Francesco, le religioni e la sete di assoluto




Prenderà i passi di papa Francesco il cammino della Chiesa cattolica per un dialogo con le altre religioni, in vista di una proficua collaborazione a tutela del creato e degli uomini, in particolare "per il bene di chi è più povero, di chi è debole e di chi soffre, per favorire la giustizia, per promuovere la riconciliazione, per costruire la pace". Il cammino francescano di papa Bergoglio ha fatto una nuova e significativa tappa, questa mattina, sulla soglia delle altre religioni, cristiane e non, che hanno partecipato alla messa di inaugurazione del ministero petrino.

Un incontro per ringraziare della presenza alla cerimonia di ieri, attraverso la quale "ho riconosciuto spiritualmente presenti le comunità che rappresentate" ha detto il papa.
Ma l'incontro in sala Clementina riveste una ben più grande rilevanza ed è quella pertinente alla ferma volontà del nuovo pontefice di procedere sul cammino intrapreso da Giovanni Paolo II e proseguito da Benedetto XVI per favorire un percorso comune con le altre religioni.
Quel dialogo ecumenico che richiama subito alla mente gli incontri e lo spirito di Assisi, centro mondiale per il confronto e l'impegno a disegnare un orizzonte di convivenza pacifica, dove potrebbe recarsi presto in visita il nuovo papa. Francesco ha così inteso riconoscere la centralità della religione e di un cammino favorito cinquanta anni fa dal Concilio Vaticano II, nella cui ricorrenza papa Ratzinger ha indetto l'Anno della fede.
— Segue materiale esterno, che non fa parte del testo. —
/-- The group an entry and a member list describe, with its trees (R191, R311). -/
def buildGroup (num : BitVec 12) (b : List Byte) (ws : List Nat) (own : Nat) (hash : BitVec 32) : Grp :=
  let lg := if field b 14 1 == 0 then 16 else field b 14 1
  let chunk := 2 ^ lg
  let order := if field b 16 1 == 0 then 0xE4 else field b 16 1
  let k := if field b 17 1 == 0 then min 6 ws.length else field b 17 1
  let rank := (ws.findIdx? fun w => w == own).getD 0
  let one (t : Nat) (isSingle : Bool) : Tree :=
    let (e, r) := buildTree ws order t k isSingle
    treeOf e r rank
  { num := num, st := .opening, members := ws, rank := rank, ctx := BitVec.ofNat 12 (field b 12 2), hash := hash, chunkLog2 := lg,
    depth := if field b 15 1 == 0 then 4 else field b 15 1,
    threshold := if field b 20 4 == 0 then min 16384 chunk else field b 20 4,
    notify := field b 18 1, stamps := field b 19 1 == 1,
    trees := (List.range k).map fun t => one t false, single := one 0 true,
    ring := { base := field b 24 8, head := field b 32 8, log2 := field b 40 1 } }

/-- The staging of a group in units of 4 KiB (R208). -/
def Grp.stagingUnits (x : Grp) : Nat :=
  let shard := x.depth * 2 ^ x.chunkLog2 * x.trees.foldl (fun n t => n + t.children.length + 2) 0
  let small := ceilDiv x.threshold 4096 * 4096 * (x.single.children.length + 2)
  ceilDiv (shard + small + 4096) 4096

/-- Staging reserved by all groups. -/
def Segment.stagingUsed (g : Segment) : Nat := g.groups.foldl (fun n x => n + x.staging) 0

/-- The outcome of OPEN's checks, in their order (R191): the group, the REASON and the STATUS. -/
def State.openChecks (s : State) (sg : Nat) (n : BitVec 12) (st stList stCtx : DpmStatus) : Grp × Nat × BitVec 4 :=
  let g := s.seg sg
  let none_ : Grp := { num := n, st := .opening }
  let at_ := g.fld F.CLV_HC_BASE_BASE * 4096 + 128 * n.toNat
  let b := g.hbmBytes at_ 128
  let own := g.node.toNat + g.segId.toNat * 2 ^ 15
  if g.critLost 1 then (none_, 1, csDenied)
  else if !g.present 0 at_ 128 then (none_, 2, csUnmapped)
  else if st != some 0 then (none_, 7, csPoison)
  else if !hcFieldsOk b then (none_, 1, csDenied)
  else if field b 16 1 != 0 && !orderOk (field b 16 1) then (none_, 4, csDenied)
  else
    let count := field b 8 4
    if !(g.present 0 (field b 0 8) (4 * count) && g.present 0 (field b 24 8) (16 * 2 ^ field b 40 1) && g.present 0 (field b 32 8) 4) then
      (none_, 2, csUnmapped)
    else if stList != some 0 then (none_, 7, csPoison)
    else
      let raw := g.hbmBytes (field b 0 8) (4 * count)
      let ws := (List.range count).map fun i => field raw (4 * i) 4
      if !membersOk ws own then (none_, 3, csDenied)
      else
        let x := buildGroup n b ws own (crc32 raw)
        if ws.any fun w => !s.memberReach sg w then (none_, 5, csNodeDown)
        else
          let units := x.stagingUnits
          let limit := min 12288 (g.fld F.CLV_STAGING_LIMIT)
          if units > 8192 || g.stagingUsed + units > limit || units > g.freeBlocks then (none_, 6, csBusy)
          else if stCtx != some 0 then (none_, 7, csPoison)
          else
            let e := g.hbmBytes (g.ctxEntryAt x.ctx) 64
            let places := if g.present 0 (g.ctxEntryAt x.ctx) 64 && g.rucksackOk e then (field e 24 4 - 4096) / 8320 else 0
            if g.ruckReserved x.ctx ≥ places then (none_, 6, csBusy) else ({ x with staging := units, reserved := true }, 0, csOk)

/-- A group command from an agent R190 refuses. -/
def Segment.grpDenied (g : Segment) (tick cmd : Nat) (n : BitVec 12) : Segment :=
  (g.accessFault tick 8 0x120008 (BitVec.ofNat 64 (cmd * 4096 + n.toNat))).answer csOk 0

/-- GROUP_OPEN (R190, R191): the entry and the member list are read and checked; staging and the rucksack record are
reserved. The result is written at GROUP_OPEN_DONE. -/
def execGroupOpen (sg : Fin 8) (ag : Agent) (grp : BitVec 12) (st stList stCtx : DpmStatus) (s : State) : Out :=
  onDoms sg ag [domRange] s fun s =>
    let g := s.seg sg
    if !ag.admin then s.setSeg sg (g.grpDenied s.tick 1 grp)
    else if (g.grp? grp).isSome then s.setSeg sg ((g.bump F.CLV_COUNT_REFUSED_CMDS).answer csOk 0)
    else
      let (x, reason, status) := s.openChecks sg grp st stList stCtx
      let x := { x with reason := reason, status := status }
      let g := if reason == 0 then (g.hmpReserve (.group grp) x.staging).getD g else g
      let g := if x.reserved then
          { g with xlt := { g.xlt with reserved := insertKey x.ctx (g.ruckReserved x.ctx + 1) g.xlt.reserved } }
        else g
      s.setSeg sg ({ g with groups := g.groups ++ [x] }.answer csOk 0)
Lo sguardo di papa Francesco va ad abbracciare le Chiese e le comunità cristiane, alle quali domanda "la carità di una speciale preghiera per la mia persona, affinché possa essere un pastore secondo il cuore di Cristo"; il popolo ebraico con il quale confida di "proseguire proficuamente quel fraterno dialogo che il Concilio auspicava e che si è effettivamente realizzato, portando non pochi frutti, specialmente nel corso degli ultimi decenni"; le altre tradizioni religiose, a partire dai musulmani, con la speranza di "crescere nella stima reciproca e nella cooperazione per il bene comune dell’umanità".
Ed è attraverso la "promozione dell’amicizia e del rispetto tra uomini e donne di diverse tradizioni religiose" che per papa Francesco passa la responsabilità per la tutela e la custodia del creato. Mediante un impegno per coloro che sono più deboli e sofferenti, non solo materialmente ma anche sotto il profilo dei valori.
Una campagna contro la mercificazione dell'uomo e a favore di un recupero dell'assoluto che spesso finisce schiacciato dalle logiche della società e dell'economia.  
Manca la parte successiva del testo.